[[ EXCERPTED DATA, beginning ]]

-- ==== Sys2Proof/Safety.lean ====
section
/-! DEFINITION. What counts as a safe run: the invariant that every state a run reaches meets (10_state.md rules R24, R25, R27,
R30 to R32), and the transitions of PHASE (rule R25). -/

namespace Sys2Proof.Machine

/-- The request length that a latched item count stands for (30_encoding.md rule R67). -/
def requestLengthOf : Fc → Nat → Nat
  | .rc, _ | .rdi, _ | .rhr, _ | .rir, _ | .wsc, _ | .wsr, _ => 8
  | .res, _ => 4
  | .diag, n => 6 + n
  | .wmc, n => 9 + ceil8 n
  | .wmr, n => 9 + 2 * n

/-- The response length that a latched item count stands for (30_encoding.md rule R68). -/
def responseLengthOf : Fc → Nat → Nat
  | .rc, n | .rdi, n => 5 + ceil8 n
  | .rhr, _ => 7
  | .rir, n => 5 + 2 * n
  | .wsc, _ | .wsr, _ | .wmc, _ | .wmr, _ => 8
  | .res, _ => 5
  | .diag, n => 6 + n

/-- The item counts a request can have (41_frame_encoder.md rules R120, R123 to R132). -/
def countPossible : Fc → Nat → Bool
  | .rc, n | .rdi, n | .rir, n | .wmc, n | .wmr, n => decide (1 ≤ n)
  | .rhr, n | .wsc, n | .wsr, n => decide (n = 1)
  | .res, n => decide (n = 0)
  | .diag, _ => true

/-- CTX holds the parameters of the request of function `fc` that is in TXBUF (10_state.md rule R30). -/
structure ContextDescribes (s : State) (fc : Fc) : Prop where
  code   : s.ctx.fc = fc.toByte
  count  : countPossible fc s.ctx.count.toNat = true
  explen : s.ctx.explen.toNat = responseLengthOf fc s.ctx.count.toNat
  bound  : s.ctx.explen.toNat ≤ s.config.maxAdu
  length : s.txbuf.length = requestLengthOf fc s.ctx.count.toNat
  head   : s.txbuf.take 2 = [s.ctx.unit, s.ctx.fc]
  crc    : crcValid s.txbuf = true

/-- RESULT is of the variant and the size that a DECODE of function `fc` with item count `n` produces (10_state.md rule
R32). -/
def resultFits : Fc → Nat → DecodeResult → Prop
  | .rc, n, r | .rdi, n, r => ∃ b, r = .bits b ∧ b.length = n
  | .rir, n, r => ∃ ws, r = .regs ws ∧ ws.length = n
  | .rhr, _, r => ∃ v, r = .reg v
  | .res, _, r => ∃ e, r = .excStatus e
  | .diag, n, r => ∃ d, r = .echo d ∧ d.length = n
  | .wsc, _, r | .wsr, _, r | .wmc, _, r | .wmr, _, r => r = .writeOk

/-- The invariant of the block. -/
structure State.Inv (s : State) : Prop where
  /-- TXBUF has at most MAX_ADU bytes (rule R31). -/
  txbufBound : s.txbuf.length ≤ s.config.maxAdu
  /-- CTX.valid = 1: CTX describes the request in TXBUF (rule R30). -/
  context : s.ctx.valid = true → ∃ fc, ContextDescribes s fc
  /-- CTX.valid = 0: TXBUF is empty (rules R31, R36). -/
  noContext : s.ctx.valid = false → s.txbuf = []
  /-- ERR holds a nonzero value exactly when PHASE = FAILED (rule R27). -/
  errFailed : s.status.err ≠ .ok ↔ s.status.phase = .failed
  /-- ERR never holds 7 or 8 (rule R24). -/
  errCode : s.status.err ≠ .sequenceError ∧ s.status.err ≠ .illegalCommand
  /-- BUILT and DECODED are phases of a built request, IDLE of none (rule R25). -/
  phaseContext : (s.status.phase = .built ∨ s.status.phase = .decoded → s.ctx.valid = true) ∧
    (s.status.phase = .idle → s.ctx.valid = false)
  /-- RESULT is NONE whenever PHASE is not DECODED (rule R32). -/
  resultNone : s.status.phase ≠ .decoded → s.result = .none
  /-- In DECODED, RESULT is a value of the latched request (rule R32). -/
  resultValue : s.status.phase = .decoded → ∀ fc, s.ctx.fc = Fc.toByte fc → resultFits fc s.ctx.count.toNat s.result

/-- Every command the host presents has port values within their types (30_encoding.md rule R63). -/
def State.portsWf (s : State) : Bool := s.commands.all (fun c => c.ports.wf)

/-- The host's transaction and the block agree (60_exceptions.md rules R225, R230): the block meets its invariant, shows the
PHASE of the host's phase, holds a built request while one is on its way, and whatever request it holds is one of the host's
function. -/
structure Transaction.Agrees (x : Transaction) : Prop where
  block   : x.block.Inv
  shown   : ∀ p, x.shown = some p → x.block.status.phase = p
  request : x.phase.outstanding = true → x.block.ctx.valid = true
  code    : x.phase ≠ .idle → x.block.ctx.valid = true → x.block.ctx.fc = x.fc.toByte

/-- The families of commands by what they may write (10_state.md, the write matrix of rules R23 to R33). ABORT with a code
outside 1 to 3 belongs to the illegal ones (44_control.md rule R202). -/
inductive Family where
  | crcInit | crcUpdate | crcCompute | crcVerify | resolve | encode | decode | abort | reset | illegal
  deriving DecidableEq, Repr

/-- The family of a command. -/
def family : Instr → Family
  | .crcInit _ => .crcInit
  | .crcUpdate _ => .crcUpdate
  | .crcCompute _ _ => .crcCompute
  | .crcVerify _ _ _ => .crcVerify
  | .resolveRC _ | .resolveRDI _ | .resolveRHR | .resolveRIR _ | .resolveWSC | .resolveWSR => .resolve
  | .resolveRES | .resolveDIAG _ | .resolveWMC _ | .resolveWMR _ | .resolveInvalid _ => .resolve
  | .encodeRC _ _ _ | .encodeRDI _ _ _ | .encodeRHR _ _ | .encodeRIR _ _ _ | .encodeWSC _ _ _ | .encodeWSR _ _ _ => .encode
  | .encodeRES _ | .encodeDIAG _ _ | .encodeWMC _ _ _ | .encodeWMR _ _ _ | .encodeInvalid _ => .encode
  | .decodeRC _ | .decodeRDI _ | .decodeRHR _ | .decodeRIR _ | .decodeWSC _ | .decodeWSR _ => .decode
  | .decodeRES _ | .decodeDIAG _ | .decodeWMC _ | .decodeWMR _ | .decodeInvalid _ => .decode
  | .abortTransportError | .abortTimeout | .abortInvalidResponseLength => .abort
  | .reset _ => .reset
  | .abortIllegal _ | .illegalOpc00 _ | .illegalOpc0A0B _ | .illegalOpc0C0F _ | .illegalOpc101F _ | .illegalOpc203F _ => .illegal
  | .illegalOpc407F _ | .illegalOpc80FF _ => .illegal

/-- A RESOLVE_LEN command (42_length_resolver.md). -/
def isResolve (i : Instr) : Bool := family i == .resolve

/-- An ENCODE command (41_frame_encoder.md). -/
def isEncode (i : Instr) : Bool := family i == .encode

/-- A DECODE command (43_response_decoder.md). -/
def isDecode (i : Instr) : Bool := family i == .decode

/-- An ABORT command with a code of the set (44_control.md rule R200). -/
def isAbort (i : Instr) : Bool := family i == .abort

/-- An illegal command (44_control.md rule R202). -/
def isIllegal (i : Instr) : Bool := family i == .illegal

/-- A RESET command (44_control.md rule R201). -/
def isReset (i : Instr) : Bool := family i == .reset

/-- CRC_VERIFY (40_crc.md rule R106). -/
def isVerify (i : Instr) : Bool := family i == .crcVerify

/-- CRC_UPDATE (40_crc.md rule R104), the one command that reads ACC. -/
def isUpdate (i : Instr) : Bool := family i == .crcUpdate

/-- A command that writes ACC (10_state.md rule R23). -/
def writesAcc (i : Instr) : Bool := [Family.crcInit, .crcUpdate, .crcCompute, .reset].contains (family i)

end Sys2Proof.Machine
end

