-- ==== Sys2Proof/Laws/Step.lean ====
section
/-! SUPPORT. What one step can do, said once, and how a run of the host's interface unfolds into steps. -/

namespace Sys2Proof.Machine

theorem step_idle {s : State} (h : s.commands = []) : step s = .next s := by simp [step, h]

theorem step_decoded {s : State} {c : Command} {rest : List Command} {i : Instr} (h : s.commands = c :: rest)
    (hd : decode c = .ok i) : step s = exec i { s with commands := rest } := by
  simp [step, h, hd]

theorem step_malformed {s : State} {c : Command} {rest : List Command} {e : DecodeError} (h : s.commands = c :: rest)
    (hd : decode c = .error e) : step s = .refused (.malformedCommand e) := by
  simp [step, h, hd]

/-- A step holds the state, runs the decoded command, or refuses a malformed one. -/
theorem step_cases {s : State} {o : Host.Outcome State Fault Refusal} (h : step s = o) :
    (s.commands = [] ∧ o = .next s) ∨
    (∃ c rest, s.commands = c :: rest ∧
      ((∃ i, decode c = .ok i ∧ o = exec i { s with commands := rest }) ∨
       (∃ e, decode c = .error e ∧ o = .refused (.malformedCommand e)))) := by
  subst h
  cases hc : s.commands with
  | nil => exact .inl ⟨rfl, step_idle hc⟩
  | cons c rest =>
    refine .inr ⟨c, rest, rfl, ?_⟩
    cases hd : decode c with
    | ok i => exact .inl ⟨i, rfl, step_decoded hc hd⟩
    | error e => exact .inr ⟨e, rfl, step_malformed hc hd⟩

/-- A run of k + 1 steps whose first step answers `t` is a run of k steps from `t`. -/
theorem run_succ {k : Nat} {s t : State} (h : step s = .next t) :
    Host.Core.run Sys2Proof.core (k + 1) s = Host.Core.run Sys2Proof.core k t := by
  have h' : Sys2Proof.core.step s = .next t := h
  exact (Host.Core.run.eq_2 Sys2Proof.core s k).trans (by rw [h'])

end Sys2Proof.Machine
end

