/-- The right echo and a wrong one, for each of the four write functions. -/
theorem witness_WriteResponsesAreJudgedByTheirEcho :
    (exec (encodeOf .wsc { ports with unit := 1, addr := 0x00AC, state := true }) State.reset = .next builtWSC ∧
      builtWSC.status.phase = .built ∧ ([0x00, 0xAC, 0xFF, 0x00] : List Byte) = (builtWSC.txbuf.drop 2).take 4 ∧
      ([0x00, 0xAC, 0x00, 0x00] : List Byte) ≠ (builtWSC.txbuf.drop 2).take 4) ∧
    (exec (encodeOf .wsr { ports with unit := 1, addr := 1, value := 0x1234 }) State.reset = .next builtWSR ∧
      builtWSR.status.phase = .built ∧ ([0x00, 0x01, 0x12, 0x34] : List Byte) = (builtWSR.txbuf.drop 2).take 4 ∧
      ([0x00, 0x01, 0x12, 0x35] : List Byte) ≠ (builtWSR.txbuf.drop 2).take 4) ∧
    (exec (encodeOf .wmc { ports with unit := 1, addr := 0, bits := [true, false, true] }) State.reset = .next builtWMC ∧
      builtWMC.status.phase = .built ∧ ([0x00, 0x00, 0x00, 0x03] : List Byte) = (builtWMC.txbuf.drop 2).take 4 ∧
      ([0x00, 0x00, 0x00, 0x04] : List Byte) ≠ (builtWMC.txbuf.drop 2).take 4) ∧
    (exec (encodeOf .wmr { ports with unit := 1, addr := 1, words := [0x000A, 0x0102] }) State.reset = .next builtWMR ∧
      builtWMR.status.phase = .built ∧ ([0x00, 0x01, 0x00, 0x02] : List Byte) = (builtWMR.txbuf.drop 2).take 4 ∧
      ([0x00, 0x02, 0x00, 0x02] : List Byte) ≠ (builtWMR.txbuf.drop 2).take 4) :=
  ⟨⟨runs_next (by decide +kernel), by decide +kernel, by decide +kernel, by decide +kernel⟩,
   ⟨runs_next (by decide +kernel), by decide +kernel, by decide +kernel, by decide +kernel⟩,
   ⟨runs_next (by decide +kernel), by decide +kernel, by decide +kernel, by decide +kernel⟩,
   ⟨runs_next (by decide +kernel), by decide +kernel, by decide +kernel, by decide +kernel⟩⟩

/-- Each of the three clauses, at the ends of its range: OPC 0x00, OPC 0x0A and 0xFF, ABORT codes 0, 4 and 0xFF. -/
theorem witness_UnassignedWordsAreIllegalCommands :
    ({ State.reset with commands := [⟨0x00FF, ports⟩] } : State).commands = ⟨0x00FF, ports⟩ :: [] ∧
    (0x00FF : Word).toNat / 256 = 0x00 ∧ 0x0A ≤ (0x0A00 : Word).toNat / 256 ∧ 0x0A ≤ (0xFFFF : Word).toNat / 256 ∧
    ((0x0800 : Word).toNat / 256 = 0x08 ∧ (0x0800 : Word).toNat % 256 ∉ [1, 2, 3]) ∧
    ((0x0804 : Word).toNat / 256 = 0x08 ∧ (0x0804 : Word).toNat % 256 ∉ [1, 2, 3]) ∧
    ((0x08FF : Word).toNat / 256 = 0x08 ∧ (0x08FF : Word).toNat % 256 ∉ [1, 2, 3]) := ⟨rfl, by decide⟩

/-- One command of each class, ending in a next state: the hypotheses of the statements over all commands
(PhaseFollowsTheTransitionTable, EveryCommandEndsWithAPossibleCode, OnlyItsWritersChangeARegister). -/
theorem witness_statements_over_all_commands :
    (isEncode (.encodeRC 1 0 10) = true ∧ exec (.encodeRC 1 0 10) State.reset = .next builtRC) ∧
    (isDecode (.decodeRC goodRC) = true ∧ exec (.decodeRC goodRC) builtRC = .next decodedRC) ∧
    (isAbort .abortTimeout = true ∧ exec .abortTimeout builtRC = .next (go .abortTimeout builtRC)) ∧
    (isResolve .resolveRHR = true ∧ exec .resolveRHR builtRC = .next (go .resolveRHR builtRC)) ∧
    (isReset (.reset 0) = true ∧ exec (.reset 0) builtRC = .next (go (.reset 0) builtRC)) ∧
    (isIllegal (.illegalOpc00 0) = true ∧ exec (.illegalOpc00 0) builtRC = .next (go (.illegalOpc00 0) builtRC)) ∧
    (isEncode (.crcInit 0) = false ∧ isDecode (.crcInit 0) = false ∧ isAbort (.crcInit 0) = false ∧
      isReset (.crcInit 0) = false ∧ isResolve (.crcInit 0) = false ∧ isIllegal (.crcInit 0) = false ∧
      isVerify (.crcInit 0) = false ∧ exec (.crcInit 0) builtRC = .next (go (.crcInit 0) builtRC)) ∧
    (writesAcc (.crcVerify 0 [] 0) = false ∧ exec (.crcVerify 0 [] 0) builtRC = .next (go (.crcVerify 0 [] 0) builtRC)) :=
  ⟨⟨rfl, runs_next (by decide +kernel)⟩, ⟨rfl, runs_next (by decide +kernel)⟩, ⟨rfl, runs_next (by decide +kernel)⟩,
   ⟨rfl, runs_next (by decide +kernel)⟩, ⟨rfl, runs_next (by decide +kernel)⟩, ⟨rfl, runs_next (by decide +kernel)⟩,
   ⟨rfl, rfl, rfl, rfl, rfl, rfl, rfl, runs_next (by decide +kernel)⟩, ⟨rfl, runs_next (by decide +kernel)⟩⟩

[[ EXCERPTED DATA, end ]]

● ABOUT THIS TASK
Look above for the line containing "over all commands". Output from there through the line containing "(isEncode (.encodeRC 1", exactly and inclusively.

● THE COMPLETED TASK
/-- One command of each class, ending in a next state: the hypotheses of the statements over all commands
(PhaseFollowsTheTransitionTable, EveryCommandEndsWithAPossibleCode, OnlyItsWritersChangeARegister). -/
theorem witness_statements_over_all_commands :
    (isEncode (.encodeRC 1 0 10) = true ∧ exec (.encodeRC 1 0 10) State.reset = .next builtRC) ∧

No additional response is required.